::: DATA SHOWN

/-! ## setContext -/

@[simp] theorem State.setContext_dev (s : State) (n : Nat) (x : Context) : (s.setContext n x).dev = s.dev := rfl
@[simp] theorem State.setContext_inc (s : State) (n : Nat) (x : Context) : (s.setContext n x).inc = s.inc := rfl
@[simp] theorem State.setContext_now (s : State) (n : Nat) (x : Context) : (s.setContext n x).now = s.now := rfl
@[simp] theorem State.setContext_fabric (s : State) (n : Nat) (x : Context) : (s.setContext n x).fabric = s.fabric := rfl
@[simp] theorem State.setContext_free (s : State) (n : Nat) (x : Context) : (s.setContext n x).free = s.free := rfl
@[simp] theorem State.setContext_agenda (s : State) (n : Nat) (x : Context) : (s.setContext n x).agenda = s.agenda := rfl
@[simp] theorem State.setContext_issueNext (s : State) (n : Nat) (x : Context) : (s.setContext n x).issueNext = s.issueNext := rfl
@[simp] theorem State.setContext_cur (s : State) (n : Nat) (x : Context) : (s.setContext n x).cur = s.cur := rfl
@[simp] theorem State.setContext_nextUid (s : State) (n : Nat) (x : Context) : (s.setContext n x).nextUid = s.nextUid := rfl
@[simp] theorem State.setContext_nextTeam (s : State) (n : Nat) (x : Context) : (s.setContext n x).nextTeam = s.nextTeam := rfl
@[simp] theorem State.setContext_nextPos (s : State) (n : Nat) (x : Context) : (s.setContext n x).nextPos = s.nextPos := rfl
@[simp] theorem State.setContext_nextOrder (s : State) (n : Nat) (x : Context) : (s.setContext n x).nextOrder = s.nextOrder := rfl
@[simp] theorem State.setContext_mem (s : State) (n : Nat) (x : Context) : (s.setContext n x).mem = s.mem := rfl
@[simp] theorem State.setContext_groups (s : State) (n : Nat) (x : Context) : (s.setContext n x).groups = s.groups := rfl
@[simp] theorem State.setContext_teams (s : State) (n : Nat) (x : Context) : (s.setContext n x).teams = s.teams := rfl
@[simp] theorem State.setContext_cores (s : State) (n : Nat) (x : Context) : (s.setContext n x).cores = s.cores := rfl
@[simp] theorem State.setContext_fusedClusters (s : State) (n : Nat) (x : Context) : (s.setContext n x).fusedClusters = s.fusedClusters := rfl
@[simp] theorem State.setContext_caches (s : State) (n : Nat) (x : Context) : (s.setContext n x).caches = s.caches := rfl
@[simp] theorem State.setContext_slices (s : State) (n : Nat) (x : Context) : (s.setContext n x).slices = s.slices := rfl
@[simp] theorem State.setContext_remap (s : State) (n : Nat) (x : Context) : (s.setContext n x).remap = s.remap := rfl
@[simp] theorem State.setContext_redirect (s : State) (n : Nat) (x : Context) : (s.setContext n x).redirect = s.redirect := rfl
@[simp] theorem State.setContext_net (s : State) (n : Nat) (x : Context) : (s.setContext n x).net = s.net := rfl
@[simp] theorem State.setContext_stamps (s : State) (n : Nat) (x : Context) : (s.setContext n x).stamps = s.stamps := rfl
@[simp] theorem State.setContext_contexts (s : State) (n : Nat) (x : Context) : (s.setContext n x).contexts = SMap.insert s.contexts n x := rfl
@[simp] theorem State.setContext_ctxarg (s : State) (n : Nat) (x : Context) : (s.setContext n x).ctxarg = s.ctxarg := rfl
@[simp] theorem State.setContext_ctxcmd (s : State) (n : Nat) (x : Context) : (s.setContext n x).ctxcmd = s.ctxcmd := rfl
@[simp] theorem State.setContext_ctxstat (s : State) (n : Nat) (x : Context) : (s.setContext n x).ctxstat = s.ctxstat := rfl
@[simp] theorem State.setContext_cbtbase (s : State) (n : Nat) (x : Context) : (s.setContext n x).cbtbase = s.cbtbase := rfl
@[simp] theorem State.setContext_sems (s : State) (n : Nat) (x : Context) : (s.setContext n x).sems = s.sems := rfl
@[simp] theorem State.setContext_tieLoser (s : State) (n : Nat) (x : Context) : (s.setContext n x).tieLoser = s.tieLoser := rfl
@[simp] theorem State.setContext_ports (s : State) (n : Nat) (x : Context) : (s.setContext n x).ports = s.ports := rfl
@[simp] theorem State.setContext_preempts (s : State) (n : Nat) (x : Context) : (s.setContext n x).preempts = s.preempts := rfl
@[simp] theorem State.setContext_fwNotes (s : State) (n : Nat) (x : Context) : (s.setContext n x).fwNotes = s.fwNotes := rfl
@[simp] theorem State.setContext_halts (s : State) (n : Nat) (x : Context) : (s.setContext n x).halts = s.halts := rfl
@[simp] theorem State.setContext_reserved (s : State) (n : Nat) (x : Context) : (s.setContext n x).reserved = s.reserved := rfl
@[simp] theorem State.setContext_awaiting (s : State) (n : Nat) (x : Context) : (s.setContext n x).awaiting = s.awaiting := rfl
@[simp] theorem State.setContext_shootdowns (s : State) (n : Nat) (x : Context) : (s.setContext n x).shootdowns = s.shootdowns := rfl
@[simp] theorem State.setContext_collectives (s : State) (n : Nat) (x : Context) : (s.setContext n x).collectives = s.collectives := rfl
@[simp] theorem State.setContext_lostCids (s : State) (n : Nat) (x : Context) : (s.setContext n x).lostCids = s.lostCids := rfl
@[simp] theorem State.setContext_sent (s : State) (n : Nat) (x : Context) : (s.setContext n x).sent = s.sent := rfl
@[simp] theorem State.setContext_outbox (s : State) (n : Nat) (x : Context) : (s.setContext n x).outbox = s.outbox := rfl
@[simp] theorem State.setContext_flying (s : State) (n : Nat) (x : Context) : (s.setContext n x).flying = s.flying := rfl
@[simp] theorem State.setContext_replicas (s : State) (n : Nat) (x : Context) : (s.setContext n x).replicas = s.replicas := rfl
@[simp] theorem State.setContext_links (s : State) (n : Nat) (x : Context) : (s.setContext n x).links = s.links := rfl
@[simp] theorem State.setContext_bridgesUp (s : State) (n : Nat) (x : Context) : (s.setContext n x).bridgesUp = s.bridgesUp := rfl
@[simp] theorem State.setContext_remotes (s : State) (n : Nat) (x : Context) : (s.setContext n x).remotes = s.remotes := rfl
@[simp] theorem State.setContext_power (s : State) (n : Nat) (x : Context) : (s.setContext n x).power = s.power := rfl
@[simp] theorem State.setContext_firmware (s : State) (n : Nat) (x : Context) : (s.setContext n x).firmware = s.firmware := rfl
@[simp] theorem State.setContext_ready (s : State) (n : Nat) (x : Context) : (s.setContext n x).ready = s.ready := rfl
@[simp] theorem State.setContext_recovery (s : State) (n : Nat) (x : Context) : (s.setContext n x).recovery = s.recovery := rfl
@[simp] theorem State.setContext_thermtrip (s : State) (n : Nat) (x : Context) : (s.setContext n x).thermtrip = s.thermtrip := rfl
@[simp] theorem State.setContext_bootCode (s : State) (n : Nat) (x : Context) : (s.setContext n x).bootCode = s.bootCode := rfl

/-! ## setCache -/

@[simp] theorem State.setCache_dev (s : State) (n : Nat) (x : Cache) : (s.setCache n x).dev = s.dev := rfl
@[simp] theorem State.setCache_inc (s : State) (n : Nat) (x : Cache) : (s.setCache n x).inc = s.inc := rfl
@[simp] theorem State.setCache_now (s : State) (n : Nat) (x : Cache) : (s.setCache n x).now = s.now := rfl
@[simp] theorem State.setCache_fabric (s : State) (n : Nat) (x : Cache) : (s.setCache n x).fabric = s.fabric := rfl
@[simp] theorem State.setCache_free (s : State) (n : Nat) (x : Cache) : (s.setCache n x).free = s.free := rfl
@[simp] theorem State.setCache_agenda (s : State) (n : Nat) (x : Cache) : (s.setCache n x).agenda = s.agenda := rfl
@[simp] theorem State.setCache_issueNext (s : State) (n : Nat) (x : Cache) : (s.setCache n x).issueNext = s.issueNext := rfl
@[simp] theorem State.setCache_cur (s : State) (n : Nat) (x : Cache) : (s.setCache n x).cur = s.cur := rfl
@[simp] theorem State.setCache_nextUid (s : State) (n : Nat) (x : Cache) : (s.setCache n x).nextUid = s.nextUid := rfl
@[simp] theorem State.setCache_nextTeam (s : State) (n : Nat) (x : Cache) : (s.setCache n x).nextTeam = s.nextTeam := rfl
@[simp] theorem State.setCache_nextPos (s : State) (n : Nat) (x : Cache) : (s.setCache n x).nextPos = s.nextPos := rfl
@[simp] theorem State.setCache_nextOrder (s : State) (n : Nat) (x : Cache) : (s.setCache n x).nextOrder = s.nextOrder := rfl
@[simp] theorem State.setCache_mem (s : State) (n : Nat) (x : Cache) : (s.setCache n x).mem = s.mem := rfl
@[simp] theorem State.setCache_groups (s : State) (n : Nat) (x : Cache) : (s.setCache n x).groups = s.groups := rfl
@[simp] theorem State.setCache_teams (s : State) (n : Nat) (x : Cache) : (s.setCache n x).teams = s.teams := rfl
@[simp] theorem State.setCache_cores (s : State) (n : Nat) (x : Cache) : (s.setCache n x).cores = s.cores := rfl
@[simp] theorem State.setCache_fusedClusters (s : State) (n : Nat) (x : Cache) : (s.setCache n x).fusedClusters = s.fusedClusters := rfl
@[simp] theorem State.setCache_caches (s : State) (n : Nat) (x : Cache) : (s.setCache n x).caches = SMap.insert s.caches n x := rfl
@[simp] theorem State.setCache_slices (s : State) (n : Nat) (x : Cache) : (s.setCache n x).slices = s.slices := rfl
@[simp] theorem State.setCache_remap (s : State) (n : Nat) (x : Cache) : (s.setCache n x).remap = s.remap := rfl
@[simp] theorem State.setCache_redirect (s : State) (n : Nat) (x : Cache) : (s.setCache n x).redirect = s.redirect := rfl
@[simp] theorem State.setCache_net (s : State) (n : Nat) (x : Cache) : (s.setCache n x).net = s.net := rfl
@[simp] theorem State.setCache_stamps (s : State) (n : Nat) (x : Cache) : (s.setCache n x).stamps = s.stamps := rfl
@[simp] theorem State.setCache_contexts (s : State) (n : Nat) (x : Cache) : (s.setCache n x).contexts = s.contexts := rfl
@[simp] theorem State.setCache_ctxarg (s : State) (n : Nat) (x : Cache) : (s.setCache n x).ctxarg = s.ctxarg := rfl
@[simp] theorem State.setCache_ctxcmd (s : State) (n : Nat) (x : Cache) : (s.setCache n x).ctxcmd = s.ctxcmd := rfl
@[simp] theorem State.setCache_ctxstat (s : State) (n : Nat) (x : Cache) : (s.setCache n x).ctxstat = s.ctxstat := rfl
@[simp] theorem State.setCache_cbtbase (s : State) (n : Nat) (x : Cache) : (s.setCache n x).cbtbase = s.cbtbase := rfl
@[simp] theorem State.setCache_sems (s : State) (n : Nat) (x : Cache) : (s.setCache n x).sems = s.sems := rfl
@[simp] theorem State.setCache_tieLoser (s : State) (n : Nat) (x : Cache) : (s.setCache n x).tieLoser = s.tieLoser := rfl
@[simp] theorem State.setCache_ports (s : State) (n : Nat) (x : Cache) : (s.setCache n x).ports = s.ports := rfl
@[simp] theorem State.setCache_preempts (s : State) (n : Nat) (x : Cache) : (s.setCache n x).preempts = s.preempts := rfl
@[simp] theorem State.setCache_fwNotes (s : State) (n : Nat) (x : Cache) : (s.setCache n x).fwNotes = s.fwNotes := rfl
@[simp] theorem State.setCache_halts (s : State) (n : Nat) (x : Cache) : (s.setCache n x).halts = s.halts := rfl
@[simp] theorem State.setCache_reserved (s : State) (n : Nat) (x : Cache) : (s.setCache n x).reserved = s.reserved := rfl
@[simp] theorem State.setCache_awaiting (s : State) (n : Nat) (x : Cache) : (s.setCache n x).awaiting = s.awaiting := rfl
@[simp] theorem State.setCache_shootdowns (s : State) (n : Nat) (x : Cache) : (s.setCache n x).shootdowns = s.shootdowns := rfl
@[simp] theorem State.setCache_collectives (s : State) (n : Nat) (x : Cache) : (s.setCache n x).collectives = s.collectives := rfl
@[simp] theorem State.setCache_lostCids (s : State) (n : Nat) (x : Cache) : (s.setCache n x).lostCids = s.lostCids := rfl
@[simp] theorem State.setCache_sent (s : State) (n : Nat) (x : Cache) : (s.setCache n x).sent = s.sent := rfl
@[simp] theorem State.setCache_outbox (s : State) (n : Nat) (x : Cache) : (s.setCache n x).outbox = s.outbox := rfl
@[simp] theorem State.setCache_flying (s : State) (n : Nat) (x : Cache) : (s.setCache n x).flying = s.flying := rfl
@[simp] theorem State.setCache_replicas (s : State) (n : Nat) (x : Cache) : (s.setCache n x).replicas = s.replicas := rfl
@[simp] theorem State.setCache_links (s : State) (n : Nat) (x : Cache) : (s.setCache n x).links = s.links := rfl
@[simp] theorem State.setCache_bridgesUp (s : State) (n : Nat) (x : Cache) : (s.setCache n x).bridgesUp = s.bridgesUp := rfl
@[simp] theorem State.setCache_remotes (s : State) (n : Nat) (x : Cache) : (s.setCache n x).remotes = s.remotes := rfl
@[simp] theorem State.setCache_power (s : State) (n : Nat) (x : Cache) : (s.setCache n x).power = s.power := rfl
@[simp] theorem State.setCache_firmware (s : State) (n : Nat) (x : Cache) : (s.setCache n x).firmware = s.firmware := rfl
@[simp] theorem State.setCache_ready (s : State) (n : Nat) (x : Cache) : (s.setCache n x).ready = s.ready := rfl
@[simp] theorem State.setCache_recovery (s : State) (n : Nat) (x : Cache) : (s.setCache n x).recovery = s.recovery := rfl
@[simp] theorem State.setCache_thermtrip (s : State) (n : Nat) (x : Cache) : (s.setCache n x).thermtrip = s.thermtrip := rfl
@[simp] theorem State.setCache_bootCode (s : State) (n : Nat) (x : Cache) : (s.setCache n x).bootCode = s.bootCode := rfl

::::::

> _WORK TO BE COMPLETED_
From the data above, reproduce word for word the lines running from the line with "(s.setCache n x).fusedClusters = s.fusedClusters := rfl" to the line with "(s.setCache n x).ctxstat = s.ctxstat := rfl", ends included.

> _SOLUTION FOR THIS TASK_
@[simp] theorem State.setCache_fusedClusters (s : State) (n : Nat) (x : Cache) : (s.setCache n x).fusedClusters = s.fusedClusters := rfl
@[simp] theorem State.setCache_caches (s : State) (n : Nat) (x : Cache) : (s.setCache n x).caches = SMap.insert s.caches n x := rfl
@[simp] theorem State.setCache_slices (s : State) (n : Nat) (x : Cache) : (s.setCache n x).slices = s.slices := rfl
@[simp] theorem State.setCache_remap (s : State) (n : Nat) (x : Cache) : (s.setCache n x).remap = s.remap := rfl
@[simp] theorem State.setCache_redirect (s : State) (n : Nat) (x : Cache) : (s.setCache n x).redirect = s.redirect := rfl
@[simp] theorem State.setCache_net (s : State) (n : Nat) (x : Cache) : (s.setCache n x).net = s.net := rfl
@[simp] theorem State.setCache_stamps (s : State) (n : Nat) (x : Cache) : (s.setCache n x).stamps = s.stamps := rfl
@[simp] theorem State.setCache_contexts (s : State) (n : Nat) (x : Cache) : (s.setCache n x).contexts = s.contexts := rfl
@[simp] theorem State.setCache_ctxarg (s : State) (n : Nat) (x : Cache) : (s.setCache n x).ctxarg = s.ctxarg := rfl
@[simp] theorem State.setCache_ctxcmd (s : State) (n : Nat) (x : Cache) : (s.setCache n x).ctxcmd = s.ctxcmd := rfl
@[simp] theorem State.setCache_ctxstat (s : State) (n : Nat) (x : Cache) : (s.setCache n x).ctxstat = s.ctxstat := rfl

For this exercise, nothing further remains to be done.